__What is required__
For the entries that follow, give the number of lines holding the string "course" and nothing more.

Start of Material provided

-- ==== Sys2Proof/Safety.lean ====
section
/-!
DEFINITION. What a safe run is, and the words the statements use: an engine that issues an instruction, and what a
next state leaves as it was.
-/
namespace Sys2Proof

open Machine

/-- Some state after `s` exists: the step neither faults nor refuses. -/
def canStep (s : State) : Prop := ∃ t, step s = .next t

/-- A run of `n` steps from `s` never stops. -/
def safeRun : Nat → State → Prop
  | 0, _ => True
  | n + 1, s => ∃ t, step s = .next t ∧ safeRun n t

/-! ## An engine that issues -/

/-- Engine `e` runs item `r`, may issue (the module is live, the engine in RUN, its course awake, its partition not
halted: R70, R112), and the word at its program counter, an 8-byte-aligned offset of the usable store of its course
(R75, R76), is that of opcode `opc` with fields `f`. -/
def Issues (s : State) (e : Nat) (opc : BitVec 8) (f : Fields) (r : Run) : Prop :=
  e < 2048 ∧ s.mayIssue e = true ∧ s.run e = some r ∧ (s.eng e).pc % 8 = 0 ∧ (s.eng e).pc + 8 ≤ csUsable ∧
  leNat (s.readLoc (.cs (e / 32) (s.eng e).pc) 8) = (wordOf opc f).toNat

/-! ## Frames: what a next state leaves as it was -/

/-- Only engine `e` differs. (The count of free values used is the model's own field.) -/
def OnlyEngine (s t : State) (e : Nat) : Prop :=
  t = { s with engines := t.engines, freeCtr := t.freeCtr } ∧ ∀ e', e' ≠ e → t.eng e' = s.eng e'

/-- Engine `e` alone differs, by its program counter and its general registers; register `d` reads `v`, except g0,
which reads as zero. -/
def WritesG (s t : State) (e : Nat) (d : BitVec 6) (v : W64) (pc : Nat) : Prop :=
  OnlyEngine s t e ∧ t.eng e = { s.eng e with g := (t.eng e).g, pc := pc } ∧
  ∀ r : BitVec 6, (t.eng e).gr r = if r = 0 then 0 else if r = d then v else (s.eng e).gr r

/-- Engine `e` alone differs, by its program counter and its vector registers; lane l of register d + i reads `vs i l`
for i below `n`, and every other register reads as before. -/
def WritesV (s t : State) (e d n : Nat) (vs : Nat → Nat → W32) (pc : Nat) : Prop :=
  OnlyEngine s t e ∧ t.eng e = { s.eng e with v := (t.eng e).v, pc := pc } ∧
  ∀ r l, l < 32 → (t.eng e).lane r l = if d ≤ r ∧ r < d + n then vs (r - d) l else (s.eng e).lane r l

/-- Engine `e` alone differs, by its program counter. -/
def OnlyPc (s t : State) (e pc : Nat) : Prop := OnlyEngine s t e ∧ t.eng e = { s.eng e with pc := pc }

/-- Engine `e` differs by its program counter, and its local store by the bytes `bs` from offset `off` on. -/
def StoresLs (s t : State) (e off : Nat) (bs : List Byte) (pc : Nat) : Prop :=
  t = { s with engines := t.engines, ls := t.ls, freeCtr := t.freeCtr } ∧ (∀ e', e' ≠ e → t.eng e' = s.eng e') ∧
  t.eng e = { s.eng e with pc := pc } ∧
  ∀ a, Mem.get t.ls a =
    if lsKey e off ≤ a ∧ a < lsKey e off + bs.length then bs.getD (a - lsKey e off) 0 else Mem.get s.ls a

/-- Local stores, course stores and piers hold what they held. -/
def SameStores (s t : State) : Prop := t.ls = s.ls ∧ t.cs = s.cs ∧ t.mem = s.mem

/-- Every flag of every engine holds what it held. -/
def SameFlags (s t : State) : Prop := ∀ e f, t.flagVal e f = s.flagVal e f

/-- What a die router does with a packet `p` that it looks up (R277 to R282): `u` is the state at the lookup and `t` the
one after it; `cls` and `chan` are the packet's arrival class and mortar channel, `whole` says that its tail has come, and
`inp` is the input buffer that holds its flits. -/
def Routed (u t : State) (d : Nat) (p : Packet) (cls chan : Nat) (whole : Bool) (inp : Option (Nat × Nat)) : Prop :=
  let e := if u.half p.epoch = .loading then 0 else u.entry d p.epoch (p.tc.toNat * 2 ^ 17 + p.dest.toNat)
  let out := bits e 30 27
  let wild := p.tc = 0 ∧ p.slice = 0x3FFF
  let c := Tab.get DieCtr.reset u.rte.ctrs d
  let c' := Tab.get DieCtr.reset t.rte.ctrs d
  let stays := t.rte.arrived = u.rte.arrived ∧ t.rte.mortar = u.rte.mortar ∧
    ∀ j, (t.port j).queue = (u.port j).queue
  if bit e 31 = false then c' = { c with miss := min (c.miss + 1) (2 ^ 64 - 1) } ∧ stays
  else if bits e 25 12 ≠ p.slice.toNat ∧ ¬ wild then
    c' = { c with sliceDrop := min (c.sliceDrop + 1) (2 ^ 64 - 1) } ∧ stays
  else if out ≤ 9 ∧ p.hops = 63 then c' = { c with hopsDrop := min (c.hopsDrop + 1) (2 ^ 64 - 1) } ∧ stays
  else if out ≤ 9 then
    c' = c ∧ t.rte.arrived = u.rte.arrived ∧ t.rte.mortar = u.rte.mortar ∧
    (∀ j, j ≠ out → (t.port j).queue = (u.port j).queue) ∧
    let dl := bit e 26 || (p.dl && decide (axisOf out = cls))
    if (u.port out).st = .up ∨ (u.port out).st = .frozen then
      (t.port out).queue = (u.port out).queue ++
        [{ pkt := { p with dl := dl, hops := p.hops + 1 }, vc := 2 * p.tc.toNat + (if dl then 1 else 0), whole := whole,
           inp := inp }]
    else (t.port out).queue = (u.port out).queue ∧
      (t.port out).downDrop = min ((u.port out).downDrop + 1) (2 ^ 64 - 1)
  else if out = 10 ∧ (u.cfg.applied = true ∧ u.cfg.slice.role = 0 ∧ u.cfg.slice.nodeId = p.dest) ∧
      (u.cfg.slice.sliceId = p.slice ∨ wild) then
    c' = c ∧ t.rte.mortar = u.rte.mortar ∧ (∀ j, (t.port j).queue = (u.port j).queue) ∧
      t.rte.arrived = u.rte.arrived ++ [{ die := d, pkt := p, whole := whole, inp := inp }]
  else if out = 10 then c' = { c with misdeliver := min (c.misdeliver + 1) (2 ^ 64 - 1) } ∧ stays
  else if out = 12 ∨ out = 13 then
    c' = c ∧ t.rte.arrived = u.rte.arrived ∧ (∀ j, (t.port j).queue = (u.port j).queue) ∧
      t.rte.mortar = u.rte.mortar ++
        [{ die := if out = 12 then (d + 1) % 4 else (d + 3) % 4, pkt := p, cls := cls,
           chan := if (out = 12 ∧ d = 3) ∨ (out = 13 ∧ d = 0) then 1 else chan, whole := whole }]
  else c' = { c with miss := min (c.miss + 1) (2 ^ 64 - 1) } ∧ stays

/-- The first element of a list that `p` picks, if there is one, has become what `f` makes of it. -/
def FirstChanged {α : Type} (p : α → Bool) (f : α → α) (l m : List α) : Prop :=
  ((∀ x ∈ l, p x = false) ∧ m = l) ∨
  ∃ as x bs, l = as ++ x :: bs ∧ (∀ y ∈ as, p y = false) ∧ p x = true ∧ m = as ++ f x :: bs

/-- The first element of a list that `p` picks, if there is one, has been taken out. -/
def FirstTaken {α : Type} (p : α → Bool) (l m : List α) : Prop :=
  ((∀ x ∈ l, p x = false) ∧ m = l) ∨
  ∃ as x bs, l = as ++ x :: bs ∧ (∀ y ∈ as, p y = false) ∧ p x = true ∧ m = as ++ bs

/-- The places of die `d` that wait for the trailer of packet `q`: of its arrived packets, of a port's queue, and of the
trailers that are to set out from it over mortar. Of several copies the oldest waits first. -/
def awaitsHere (d : Nat) (q : Packet) (a : Arrived) : Bool := a.die == d && !a.whole && samePkt a.pkt q
def awaitsAt (q : Packet) (y : QPkt) : Bool := !y.whole && samePkt y.pkt q
def awaitsPass (d : Nat) (q : Packet) (y : Tail) : Bool := y.src == d && !y.passed && samePkt y.pkt q

/-- A sound trailer of packet `q` has passed die `d` (R266, R288): what has arrived is whole, or, with a message code that
is unassigned or of another class, discarded and counted; what waits in a port's queue is whole, and what a port has begun
to send is complete; over mortar, where a head goes on alone, the trailer sets out after it. -/
def TrailerPassed (u t : State) (d : Nat) (q : Packet) : Prop :=
  let ok := msgOk q.opc.toNat q.tc.toNat
  let c := Tab.get DieCtr.reset u.rte.ctrs d
  t = { u with ports := t.ports, rte := t.rte } ∧
  t.rte = { u.rte with arrived := t.rte.arrived, tails := t.rte.tails, ctrs := t.rte.ctrs } ∧
  (ok = true → FirstChanged (awaitsHere d q) (fun a => { a with whole := true }) u.rte.arrived t.rte.arrived ∧
    t.rte.ctrs = u.rte.ctrs) ∧
  (ok = false → FirstTaken (awaitsHere d q) u.rte.arrived t.rte.arrived ∧
    Tab.get DieCtr.reset t.rte.ctrs d =
      if u.rte.arrived.any (awaitsHere d q) then { c with badMsg := min (c.badMsg + 1) (2 ^ 64 - 1) } else c) ∧
  FirstChanged (awaitsPass d q) (fun y => { y with passed := true, bad := false }) u.rte.tails t.rte.tails ∧
  ∀ j, (j < 10 ∧ ownerDie j = d →
      t.port j = { u.port j with queue := (t.port j).queue, cut := (t.port j).cut } ∧
      ((u.port j).cut.any (fun y => samePkt y.pkt q) = true → (t.port j).queue = (u.port j).queue ∧
        FirstTaken (fun y => samePkt y.pkt q) (u.port j).cut (t.port j).cut) ∧
      ((u.port j).cut.any (fun y => samePkt y.pkt q) = false → (t.port j).cut = (u.port j).cut ∧
        FirstChanged (awaitsAt q) (fun y => { y with whole := true }) (u.port j).queue (t.port j).queue)) ∧
    (¬ (j < 10 ∧ ownerDie j = d) → t.port j = u.port j)

/-- The trailer of packet `q` has come bad at die `d`, or has not come (R288, R289): the packet is taken out of what has
arrived and of every queue where it waits; what a port has begun to send gets a trailer with DISCARD set, and so does what
has gone on over mortar, whose trailer sets out after it. -/
def TrailerFailed (u t : State) (d : Nat) (q : Packet) : Prop :=
  let begun (j : Nat) : Option QPkt := (u.port j).cut.find? fun y => samePkt y.pkt q
  t = { u with ports := t.ports, rte := t.rte, out := t.out, freeCtr := t.freeCtr } ∧
  t.rte = { u.rte with arrived := t.rte.arrived, tails := t.rte.tails } ∧
  FirstTaken (awaitsHere d q) u.rte.arrived t.rte.arrived ∧
  FirstChanged (awaitsPass d q) (fun y => { y with passed := true, bad := true }) u.rte.tails t.rte.tails ∧
  t.out = u.out ++ ((List.range 10).filter fun j => ownerDie j = d).filterMap (fun j =>
    (begun j).map fun y => .trailer j { y.pkt with discard := true }) ∧
  ∀ j, (j < 10 ∧ ownerDie j = d →
      (begun j = none → t.port j = { u.port j with queue := (t.port j).queue } ∧
        FirstTaken (awaitsAt q) (u.port j).queue (t.port j).queue) ∧
      ∀ y, begun j = some y → t.port j = { u.port j with
        cut := (u.port j).cut.erase y, txSent := (t.port j).txSent, txFlits := (t.port j).txFlits }) ∧
    (¬ (j < 10 ∧ ownerDie j = d) → t.port j = u.port j)

/-- A packet that satisfies `ok` has been issued and not yet acknowledged: it is in a send flow, waits for one, or is
on its way to the module itself. -/
def Sends (t : State) (ok : Packet → Prop) : Prop :=
  (∃ f ∈ t.rte.send, ∃ u ∈ f.unacked, ok u.pkt) ∨ (∃ w ∈ t.rte.waiting, ok w.pkt) ∨ ∃ l ∈ t.rte.locals_, ok l.pkt

/-- Packets go out again in order (R270): each is counted in RTE_RETX of its die, its payload read from its source span
where it has one, and routed. -/
def Resent : State → State → List Sent → Prop
  | s, t, [] => t.ports = s.ports ∧ t.rte.ctrs = s.rte.ctrs ∧ t.rte.arrived = s.rte.arrived ∧ t.rte.mortar = s.rte.mortar
  | s, t, u :: us => ∃ v w, SameStores s v ∧ v.ports = s.ports ∧ v.cfg = s.cfg ∧
      v.rte = { s.rte with ctrs := v.rte.ctrs, send := v.rte.send } ∧
      (Tab.get DieCtr.reset v.rte.ctrs u.pkt.sdie.toNat).retx =
        min ((Tab.get DieCtr.reset s.rte.ctrs u.pkt.sdie.toNat).retx + 1) (2 ^ 64 - 1) ∧
      Routed v w u.pkt.sdie.toNat (match u.src with
        | none => u.pkt
        | some l => sealed_ { u.pkt with payload := s.readLoc l u.pkt.len.toNat }) 0 0 true none ∧
      SameStores v w ∧ Resent w t us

End of Material provided

__Written answer__
3